[INFORMATION PROVIDED]:
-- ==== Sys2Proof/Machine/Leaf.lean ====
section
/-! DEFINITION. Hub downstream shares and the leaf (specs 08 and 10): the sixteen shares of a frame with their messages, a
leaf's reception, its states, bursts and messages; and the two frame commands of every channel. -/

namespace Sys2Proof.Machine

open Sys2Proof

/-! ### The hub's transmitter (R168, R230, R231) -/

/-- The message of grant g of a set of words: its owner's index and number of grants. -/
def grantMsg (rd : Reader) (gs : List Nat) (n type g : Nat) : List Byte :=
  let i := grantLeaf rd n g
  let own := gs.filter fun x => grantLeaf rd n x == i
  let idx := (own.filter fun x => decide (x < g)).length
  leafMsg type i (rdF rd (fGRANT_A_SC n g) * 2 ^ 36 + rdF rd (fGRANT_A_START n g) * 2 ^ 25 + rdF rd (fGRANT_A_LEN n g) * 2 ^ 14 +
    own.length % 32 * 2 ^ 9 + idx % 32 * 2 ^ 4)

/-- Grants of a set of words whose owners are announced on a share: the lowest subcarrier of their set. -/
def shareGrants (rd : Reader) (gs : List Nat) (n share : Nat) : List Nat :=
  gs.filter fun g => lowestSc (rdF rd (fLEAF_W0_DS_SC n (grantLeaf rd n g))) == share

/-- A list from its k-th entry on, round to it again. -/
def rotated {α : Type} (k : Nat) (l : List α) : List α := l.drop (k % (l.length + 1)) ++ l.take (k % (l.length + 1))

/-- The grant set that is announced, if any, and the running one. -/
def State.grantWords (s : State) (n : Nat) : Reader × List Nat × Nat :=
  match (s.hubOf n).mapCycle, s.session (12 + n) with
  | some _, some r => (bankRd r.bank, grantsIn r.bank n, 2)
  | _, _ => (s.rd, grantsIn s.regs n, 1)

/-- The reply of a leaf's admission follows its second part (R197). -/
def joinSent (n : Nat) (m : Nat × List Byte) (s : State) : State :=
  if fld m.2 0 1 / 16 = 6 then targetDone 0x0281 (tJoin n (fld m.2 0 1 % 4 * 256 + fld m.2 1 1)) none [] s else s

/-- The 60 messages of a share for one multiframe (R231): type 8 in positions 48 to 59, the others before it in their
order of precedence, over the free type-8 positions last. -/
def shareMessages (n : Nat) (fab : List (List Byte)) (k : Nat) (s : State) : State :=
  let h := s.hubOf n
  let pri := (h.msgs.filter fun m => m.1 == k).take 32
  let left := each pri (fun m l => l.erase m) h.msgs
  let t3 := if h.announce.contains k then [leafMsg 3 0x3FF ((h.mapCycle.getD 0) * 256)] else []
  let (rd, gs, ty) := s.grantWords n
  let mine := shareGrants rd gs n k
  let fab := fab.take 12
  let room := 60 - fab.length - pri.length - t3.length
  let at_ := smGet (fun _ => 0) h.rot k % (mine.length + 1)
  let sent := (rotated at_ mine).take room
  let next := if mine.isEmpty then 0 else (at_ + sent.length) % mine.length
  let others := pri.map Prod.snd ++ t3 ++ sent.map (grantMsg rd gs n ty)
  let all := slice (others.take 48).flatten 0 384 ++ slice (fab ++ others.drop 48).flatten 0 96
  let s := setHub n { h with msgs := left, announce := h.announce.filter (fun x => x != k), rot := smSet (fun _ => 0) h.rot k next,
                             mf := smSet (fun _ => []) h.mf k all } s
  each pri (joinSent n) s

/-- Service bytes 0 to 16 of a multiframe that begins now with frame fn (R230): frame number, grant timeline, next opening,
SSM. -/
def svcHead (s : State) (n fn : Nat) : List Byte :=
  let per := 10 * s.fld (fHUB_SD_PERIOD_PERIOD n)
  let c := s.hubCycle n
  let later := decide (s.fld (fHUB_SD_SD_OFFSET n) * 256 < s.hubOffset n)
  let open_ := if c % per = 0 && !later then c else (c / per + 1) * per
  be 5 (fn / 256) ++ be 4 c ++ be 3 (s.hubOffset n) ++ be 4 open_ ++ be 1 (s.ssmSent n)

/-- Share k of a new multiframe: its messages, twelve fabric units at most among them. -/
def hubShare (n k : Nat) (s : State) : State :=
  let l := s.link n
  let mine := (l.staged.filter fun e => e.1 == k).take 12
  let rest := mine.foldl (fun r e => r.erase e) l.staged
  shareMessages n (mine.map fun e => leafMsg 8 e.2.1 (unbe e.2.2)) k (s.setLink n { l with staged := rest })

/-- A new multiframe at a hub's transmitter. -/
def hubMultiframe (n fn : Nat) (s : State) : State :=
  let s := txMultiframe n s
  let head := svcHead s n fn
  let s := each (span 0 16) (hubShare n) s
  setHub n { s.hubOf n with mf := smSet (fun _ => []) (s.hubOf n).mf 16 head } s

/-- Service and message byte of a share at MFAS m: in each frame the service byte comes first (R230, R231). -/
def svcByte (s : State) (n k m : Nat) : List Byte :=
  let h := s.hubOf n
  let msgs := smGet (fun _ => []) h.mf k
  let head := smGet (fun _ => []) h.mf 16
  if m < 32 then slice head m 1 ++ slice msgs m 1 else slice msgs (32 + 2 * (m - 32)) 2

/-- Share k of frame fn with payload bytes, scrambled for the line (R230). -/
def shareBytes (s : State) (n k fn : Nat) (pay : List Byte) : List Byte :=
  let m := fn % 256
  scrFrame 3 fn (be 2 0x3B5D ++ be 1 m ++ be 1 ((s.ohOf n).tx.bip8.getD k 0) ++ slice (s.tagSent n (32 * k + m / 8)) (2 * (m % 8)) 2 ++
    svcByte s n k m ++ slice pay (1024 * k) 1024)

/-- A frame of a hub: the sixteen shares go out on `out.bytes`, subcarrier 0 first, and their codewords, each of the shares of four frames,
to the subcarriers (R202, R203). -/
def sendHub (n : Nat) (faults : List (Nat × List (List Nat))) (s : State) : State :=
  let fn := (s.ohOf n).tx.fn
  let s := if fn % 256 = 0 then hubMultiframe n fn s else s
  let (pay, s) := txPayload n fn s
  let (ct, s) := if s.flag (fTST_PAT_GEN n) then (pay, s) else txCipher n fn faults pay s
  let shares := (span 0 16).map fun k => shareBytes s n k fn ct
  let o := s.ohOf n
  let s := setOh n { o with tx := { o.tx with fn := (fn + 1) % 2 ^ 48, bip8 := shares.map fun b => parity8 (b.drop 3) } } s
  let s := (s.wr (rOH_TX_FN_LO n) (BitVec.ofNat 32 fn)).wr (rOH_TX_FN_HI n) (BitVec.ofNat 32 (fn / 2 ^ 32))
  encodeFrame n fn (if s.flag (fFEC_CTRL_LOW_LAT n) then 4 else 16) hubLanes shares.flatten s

[TASK ITEM]: Output the lines above between the one holding "to the subcarriers (R202, R203). -/" and the one holding "let (pay, s) := txPayload n fn s", inclusive, with nothing before or after them.

[SOLVED PROBLEM]:
to the subcarriers (R202, R203). -/
def sendHub (n : Nat) (faults : List (Nat × List (List Nat))) (s : State) : State :=
  let fn := (s.ohOf n).tx.fn
  let s := if fn % 256 = 0 then hubMultiframe n fn s else s
  let (pay, s) := txPayload n fn s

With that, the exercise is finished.